The benchmarks are organised as follows,
TRAINING
Calibration | benchmarks_DL1_calibration.ipynb
Image cleaning | benchmarks_DL1_image-cleaning.ipynb
Parameters vs true information | benchmarks_DL1_image-cleaning-with-true-phes.ipynb
Direction Look-Up Tables | benchmarks_DL1_DirectionLUT.ipynb
Direction reconstruction | benchmarks_DL2_direction-reconstruction.ipynb
to energy estimator | benchmarks_DL2_to_energy-estimation.ipynb
Energy Look-Up Tables | benchmarks_DL2_EnergyLUT.ipynb
to classifier | benchmarks_DL2_to_classification.ipynb
In particular:
calibration requires ctapipe DL1a output (images without parameters),
all image cleaning and direction reconstruction benchmarks use protopipe TRAINING data without estimated energy,
all benchmarks for the energy estimator use protopipe TRAINING data without estimated energy,
benchmarks for the classifier use protopipe TRAINING data with energy as the only estimated DL2b parameter.
MODELS
These performances are obtained from a test portion of the TRAINING data,
Energy | benchmarks_MODELS_energy.ipynb
Particle type | benchmarks_MODELS_classification.ipynb
DL2
Particle classification | benchmarks_DL2_particle-classification.ipynb
Direction reconstruction | benchmarks_DL2_direction-reconstruction.ipynb
DL3
Cuts optimization | benchmarks_DL3_cuts_optimization.ipynb
Instrument Response Functions and sensitivity (internal) | benchmarks_DL3_IRFs_and_sensitivity
Performance poster (internal) | overall_performance_plot_CTA.ipynb
The DL3 folder contains also the CTA requirements, while the ASWG performance data is left to the user, being internal.
Note
This part of protopipe is not meant to be kept here in the end, in order to avoid divergences with ctaplot and cta-benchmarks.

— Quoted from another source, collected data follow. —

/-- NB_IDLE_SCAN (R468): 1/IDLE_HZ after the last, held to 1 %: the rails rise, one hold frame, the health check with the rails and the current (mA) that it
finds wrong, the temperature; the rails fall. -/
def execNbIdleScan (temp : BitVec 16) (bad : Option (BitVec 5 × Nat)) (s : State) : Answer :=
  if s.nbPanel ∧ !s.nbFault ∧ !s.nb.running ∧ !s.on Reg.NB_STAT_RAILS_UP ∧ !s.on Reg.PWR_STAT_PF_WARN then
    let s := s.wake .noticeboard
    let t := max s.frc (s.nb.idleAt + 990000000 / le s.nbRec 3 1)
    let s := { s with frc := t, nb := { s.nb with idleAt := t, faultRun := 0 } }
    let s := s.wr64 Reg.NB_FRAMES_LO Reg.NB_FRAMES_HI (s.rd64 Reg.NB_FRAMES_LO Reg.NB_FRAMES_HI + 1)
    let s := match bad with
      | some (rails, mA) => s.post Un.nb 0x1307 rails.toNat mA 0
      | none => s
    .next (s.nbTemp temp).nbState
  else .next s

/-- NB_RAIL_RISE (R468): the rails start, for work that needs them, and every rail is good: the five in order take at
least 4 ms, and the first frame begins at least 2 ms later. -/
def execNbRailRise (s : State) : Answer :=
  if s.nbPanel ∧ !s.nbFault ∧ !s.on Reg.NB_STAT_RAILS_UP ∧ s.nbWork then
    let t := s.frc + 4000000
    let s := (s.wake .noticeboard).wr Reg.NB_STAT_RAILS_UP 1
    .next { s with frc := t, nb := { s.nb with frameAt := t + 2000000 } }
  else .next s

/-- NB_RAIL_FAULT (R468): rails that did not become good or left their band. The updates of the waveforms that end
complete with RAIL; a pending target of such an update is dropped. -/
def execNbRailFault (rails : BitVec 5) (s : State) : Answer :=
  if s.nbPanel ∧ !s.nbFault then
    let ended := (s.nb.pix.filter (fun c => c.2.wave.isSome)).length
    let hit := (s.nb.pix.filterMap (fun c => c.2.wave.bind (fun w => w.upd))).eraseDups
    let clean := (s.nb.job == .black || s.nb.job == .white) && !(s.nb.recovery || s.nb.lightWait || s.nb.cleanCmd)
    let upds := s.nb.upds.map (fun u =>
      if u.refused.isNone && (hit.contains u.no || (u.clean && clean)) then { u with refused := some (Sta.busError, 5), clean := false }
      else u)
    let pix := s.nb.pix.map (fun c => match c.2.pend with
      | some e => if (match e.upd with | some n => hit.contains n | none => false) then (c.1, { c.2 with pend := none }) else c
      | none => c)
    let s : State := { s with nb := { s.nb with upds, pix, faultRun := s.nb.faultRun + 1, recovery := true } }
    let s := (s.bump Reg.NB_RAIL_FAULTS).wr Reg.NB_RAIL_FAILED rails.toNat
    let s := s.post Un.nb 0x1302 rails.toNat s.nb.faultRun ended
    let s := if ended = 0 then s else s.nbCut 2
    let s := s.nbRailsOff
    let s := if 3 ≤ s.nb.faultRun then s.wr Reg.NB_STAT_STATE 4 else s.nbState
    .next ((s.nbCompletions false 8).nbShut).nbShow
  else .next s

/-- A quiescent commit may be made: nothing runs, and no level is in doubt, after an abort (R471) or before a recovery
clean (R472). -/
def State.nbMayCommit (s : State) : Bool :=
  s.nbPanel && !s.nb.running && !s.nb.pix.any (fun c => c.2.indet) && (!s.nb.recovery || s.nb.job != .none)

/-- NB_RAILS_DOWN (R468, R471): 100 ms after the last waveform ended, with none running or pending and the quiescent commit
made, where one is to be made; at a shutdown at once. -/
def execNbRailsDown (s : State) : Answer :=
  let warn := s.on Reg.PWR_STAT_PF_WARN
  let idle := (!s.on Reg.NB_STAT_DIRTY || !s.nbMayCommit) && (warn || s.nb.job == .none)
  if s.on Reg.NB_STAT_RAILS_UP ∧ !s.nb.running ∧ !s.nb.pending ∧ idle then
    let s := if warn then s else { s with frc := max s.frc (s.nb.waveAt + 100000000) }
    let s := s.nbRailsOff
    .next ({ s with nb := { s.nb with faultRun := 0 } } : State).nbState
  else .next s

/-- NB_QUIESCENT_COMMIT (R469): with nothing running, the planes are written and DIRTY clears. -/
def execNbQuiescentCommit (s : State) : Answer :=
  if s.power.running ∧ s.on Reg.NB_STAT_DIRTY ∧ s.nbMayCommit then
    let plane := s.nb.pix.map (fun c => (c.1, { c.2 with pend := none }))
    .next (({ s with nb := { s.nb with mram := plane, fi := 0 } } : State).wr Reg.NB_STAT_DIRTY 0)
  else .next s

/-! ### What other units' commands do to the engine -/

/-- At the power-fail warning (R471): pending targets and what is due are dropped. -/
def State.nbPowerFail (s : State) : State :=
  let hit := (s.nb.pix.filterMap (fun c => c.2.pend.bind (fun e => e.upd))).eraseDups
  let upds := s.nb.upds.map (fun u => if hit.contains u.no || u.clean then { u with cut := true } else u)
  let pix := s.nb.pix.map (fun c => if c.2.pend.isSome then (c.1, { c.2 with pend := none }) else c)
  let s := { s with nb := { s.nb with
    upds, pix, stripDue := false, lightWait := false, lightDraw := false, cleanCmd := false, balCmd := false, boxDue := false } }
  s.nbShut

Plots should be properly migrated to ctaplot and the single pipeline steps will ported to cta-benchmarks after the pipeline has been refactored using ctapipe’s stage tools.
Note
The storage of static versions of the benchmarks in this documentation is temporary. It is planned to run such benchmarks from the CTAO GitLab runner’s CI via an external IN2P3 data server in which test data, benchmarks and documentation will be stored.
For the moment the purpose of these tools is to help developers and testers to check if their changes improve or degrade previous performances stored in the documentation.